Getting data frame directly from using news API

In Eikon, news code [HNXB] contains headlines with links to download the file. Is there a way for us to download the data frame directly via Codebook? I'm only able to get the headlines but couldn't find a code that would extract the data directly.

ek.get_news_headlines(query = 'HNXB', count=10)

Best Answer

  • chavalit-jintamalit
    Answer ✓

    Hi @chrisma.salut

    Step 1: get headline

    ahs1.png


    Step 2: get story id

    ahs2.png


    I can only add 2 pictures in an answer, so please see further comment on this answer for more detail.


Answers

  • Step 3: get Side by Side API token with Eikon Desktop

    ahs3.png

    Step 4: prepare Side by Side API command

    ahs4.png


    Step 5: open the URL using the prepared command

    url = 'http://127.0.0.1:9000/sxs/v1';
    headers = {
    'Content-Type': 'application/json',
    }

    response = requests.request('POST', url, data=commandString, headers=headers)

    print(response.text)
  • @chrisma.salut So im thinking that you are looking to retrieve the news stories - so get_news headlines returns a dataframe of max 100 items per API call corresponding to a query you give it - in your case 'HNXB'.

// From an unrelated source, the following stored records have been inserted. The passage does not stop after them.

-- ==== Sys2Proof/Tests/Slice0.lean ====
section
/-! SUPPORT. Tests: terms that the checks refuse, instruction words written out from the encodings of the spec, one step of a few
instructions against the spec's worked examples, and for every obligation that has hypotheses a witness that meets them. -/
namespace Sys2Proof.Tests
/- One theorem at a time: each that waits for the kernel would hold a thread of its own. -/
set_option Elab.async false
open Machine Claims

/-! ### Small machines -/

/-- A group with some active lanes; its values are numbered from 3 in frame 0, each with a type and its lanes. -/
def group (active : BitVec 32) (vals : List (Nat × List Nat)) : Stream :=
  { active := active, nextVal := 100, item := 5
    file := vals.zipIdx.map fun v => (.val 0 (v.2 + 3), ⟨v.1.1, v.1.2.map fun n => BitVec.ofNat 64 n⟩) }

/-- A team of one group. -/
def team (st : Stream) : Team := { launch := 0, cluster := 0, asid := 7, control := { active := 1 }, groups := [st] }

/-- The group 0 of core 0 of die 0. -/
def at0 : StreamRef := ⟨0, 0, 0⟩

/-- The machine with one team, on core 0 of die 0, whose group 0 is current. -/
def machine (t : Team) : State :=
  { State.reset with cur := some at0, cores := [{ at_ := ⟨0, 0⟩, team := some t, split := { locBytes := 4096 } }] }

/-- The machine after an instruction that gives a next state. -/
def next (o : Out) : State :=
  match o with
  | .next s => s
  | .fault _ | .refused _ => State.reset

/-- Group 0 as it stands. -/
def grp (s : State) : Stream := (s.stream? at0).getD { active := 0 }

/-- Result `k` in a lane after an instruction runs in a group with the values given. -/
def lane (x : Instr) (active : BitVec 32) (vals : List (Nat × List Nat)) (k l : Nat) : Nat :=
  ((grp (next (exec x (machine (team (group active vals)))))).get (.val 0 (100 + k))).lane l

/-- Result `k` of an instruction that runs in lane 0 alone, on i32 values. -/
def one (x : Instr) (vals : List Nat) (k : Nat := 0) : Nat := lane x 1 (vals.map fun n => (tI32, [n])) k 0

/-- The exceptions that an instruction leaves in FLAGS. -/
def flags (x : Instr) (vals : List Nat) : BitVec 5 :=
  (grp (next (exec x (machine (team (group 1 (vals.map fun n => (tI32, [n])))))))).mode.extractLsb' 16 5

/-- The operands of an instruction: values 3, 4, 5 and 6. -/
def vs (n : Nat) : List Opnd := (List.range n).map fun k => .val (k + 3)

/-! ### Ill-formed terms are refused, one for each check of `WellFormed.lean` -/

/-- A well-formed addition (R140). -/
def goodAdd : Instr := .add { form := 0x03, attr := .arith 0 false true 0, src := [.val 3, .val 4] }

theorem test_wf_good : goodAdd.wf = true := by decide +kernel
/-- An operand too few. -/
theorem test_wf_shape : (Instr.add { form := 0x03, attr := .arith 0 false true 0, src := [.val 3] }).shape = false := by decide +kernel
theorem test_wf_shape_refused : (Instr.add { form := 0x03, attr := .arith 0 false true 0, src := [.val 3] }).wf = false := by
  decide +kernel
/-- A floating-point type on an integer addition (R60). -/
theorem test_wf_codes : (Instr.add { form := 0x0A, attr := .arith 0 false true 0, src := [.val 3, .val 4] }).codes ≠ [] := by
  decide +kernel
theorem test_wf_codes_refused : (Instr.add { form := 0x0A, attr := .arith 0 false true 0, src := [.val 3, .val 4] }).wf = false := by
  decide +kernel
/-- The operation select of red.or on red.and (R237). -/
theorem test_wf_named : (Instr.redAnd { form := 0x03, attr := .mem 0 1 false false false false 1 false, src := [.val 4, .val 5] }).named
    = false := by decide +kernel
theorem test_wf_named_refused :
    (Instr.redAnd { form := 0x03, attr := .mem 0 1 false false false false 1 false, src := [.val 4, .val 5] }).wf = false := by
  decide +kernel
/-- A branch whose argument list needs more than 24 bytes (R45). -/
theorem test_wf_length :
    (Instr.br { attr := .ctl 0, succ := [⟨1, List.replicate 24 1⟩] }).lengthOk = false := by decide +kernel
theorem test_wf_length_refused : (Instr.br { attr := .ctl 0, succ := [⟨1, List.replicate 24 1⟩] }).wf = false := by decide +kernel

/-! ### Instruction words, from the encodings of the spec's chapters -/

/-- The first of the worked encodings of every family, which `Obligations.ManualWordsDecode` states together; the rest below. -/
theorem word_fma_imm : Reads [0x72, 0x0A, 0x00, 0x03, 0x04, 0x00, 0x00, 0x80, 0x3F]
    (.fmaImm { form := 0x0A, attr := .arith 0 false false 0, src := [.val 3, .val 4, .raw 0x3F800000] }) := ⟨rfl, rfl⟩
theorem word_addc : Reads [0x01, 0x03, 0x00, 0x03, 0x05, 0x07]
    (.addc { form := 0x03, attr := .arith 0 false false 0, src := [.val 3, .val 5, .val 7] }) := ⟨rfl, rfl⟩
theorem word_cmp : Reads [0x22, 0x10, 0x02, 0x08, 0x01]
    (.cmp { form := 0x10, attr := .arith 0 false false 2, src := [.val 8, .val 1] }) := ⟨rfl, rfl⟩
theorem word_rseed : Reads [0x7B, 0x00, 0x00, 0x08] (.rseed { attr := .arith 0 false false 0, src := [.val 8] }) := ⟨rfl, rfl⟩
theorem word_tag_lk : Reads [0x92, 0x04, 0x00, 0x14] (.tagLk { form := 0x04, attr := .arith 0 false false 0, src := [.val 20] }) :=
  ⟨rfl, rfl⟩
theorem word_fence_full : Reads [0x91, 0x00, 0xB0, 0x01, 0x03]
    (.fence { attr := .mem 0 3 true true false false 0 false, src := [.int 3] }) := ⟨rfl, rfl⟩
theorem word_ld_acq : Reads [0x81, 0x03, 0xA0, 0x00, 0x01]
    (.ldG { form := 0x03, attr := .mem 0 2 true false false false 0 false, src := [.val 1] }) := ⟨rfl, rfl⟩
theorem word_st_ef : Reads [0x85, 0x03, 0x30, 0x04, 0x00, 0x06]
    (.stG { form := 0x03, attr := .mem 0 3 false false false true 0 false, src := [.val 0, .val 6] }) := ⟨rfl, rfl⟩
theorem word_atom_float : Reads [0x99, 0x0A, 0x40, 0x00, 0x17, 0x18]
    (.atomAddFloat { form := 0x0A, attr := .mem 0 4 false false false false 0 false, src := [.val 23, .val 24] }) := ⟨rfl, rfl⟩
theorem word_red_add : Reads [0xA4, 0x03, 0x10, 0x00, 0x0C, 0x0D]
    (.redAdd { form := 0x03, attr := .mem 0 1 false false false false 0 false, src := [.val 12, .val 13] }) := ⟨rfl, rfl⟩
theorem word_brc : Reads [0xBA, 0x00, 0x00, 0x0B, 0x01, 0x02, 0x0A, 0x09, 0x02, 0x01, 0x09]
    (.brc { attr := .ctl 0, src := [.val 11], succ := [⟨1, [10, 9]⟩, ⟨2, [9]⟩] }) := ⟨rfl, rfl⟩
theorem word_mx_nest : Reads [0xD8, 0x00, 0x08, 0x0C, 0x1D, 0x1D, 0x02, 0x02]
    (.mxNest { attr := .ctl 8, src := [.val 12, .val 29, .val 29, .val 2, .val 2] }) := ⟨rfl, rfl⟩
theorem word_mx_go : Reads [0xD9, 0x00, 0x02, 0x1E] (.mxGo { attr := .ctl 2, src := [.val 30] }) := ⟨rfl, rfl⟩
theorem word_mx_spec : Reads [0xDE, 0x00, 0x00, 0x03, 0x0C] (.mxSpec { attr := .ctl 0, src := [.val 3, .val 12] }) := ⟨rfl, rfl⟩
theorem word_mx_drop : Reads [0xE0, 0x00, 0x00] (.mxDrop { attr := .ctl 0 }) := ⟨rfl, rfl⟩
theorem word_sail_def : Reads [0xFA, 0x00, 0x00, 0x09] (.sailDef { attr := .ctl 0, src := [.val 9] }) := ⟨rfl, rfl⟩
theorem word_ch_mark : Reads [0xF5, 0x00, 0x00, 0x07] (.chMark { attr := .ctl 0, src := [.val 7] }) := ⟨rfl, rfl⟩

/-- A byte that is cut off is refused, and so is a condition above 5 (R154). -/
theorem word_short : ∃ e, decode 0 [0x00, 0x03, 0x08, 0x03] = .error e := ⟨_, rfl⟩
theorem word_bad_condition : ∃ e, decode 0 [0x22, 0x03, 0x0E, 0x03, 0x04] = .error e := ⟨_, rfl⟩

    df = ek.get_news_headlines(query = 'HNXB', count=10)
    df

    1625126359346.png


    So this returns a dataframe of 10 headline items and you need to pass the storyId to a second API called get_news_story - which will return you the html formatted story text. The folllowing routine stores the formatted html news story in a new column called storytext.

    df['storytext'] = ''
    for i, uri in enumerate(df['storyId']):
        df['storytext'][i] = ek.get_news_story(uri)
        
    df


    1625127940211.png

    You can display the story using:

    from IPython.display import HTML
    HTML(df['storytext'][0])

    I have noticed in your query the news story text is actually a download link - if you changed the query to say VOD.L and repeated the exercise - it would display a news item. It is working correctly. I hope this can help.

  • Hello Chavalit,


    Thank you for your assistance on this query. Client can't get past step 3 as they are getting an error. Any idea what's causing this?image001.jpg

  • Hi all, I dont verified your answers because it doenst match the requirement : downloading the file not the news. I found out my own way without applying any side to side api :

    ###1. get the table news

    ###2. get the story id

    ###2. get the file (downloaded in download folder)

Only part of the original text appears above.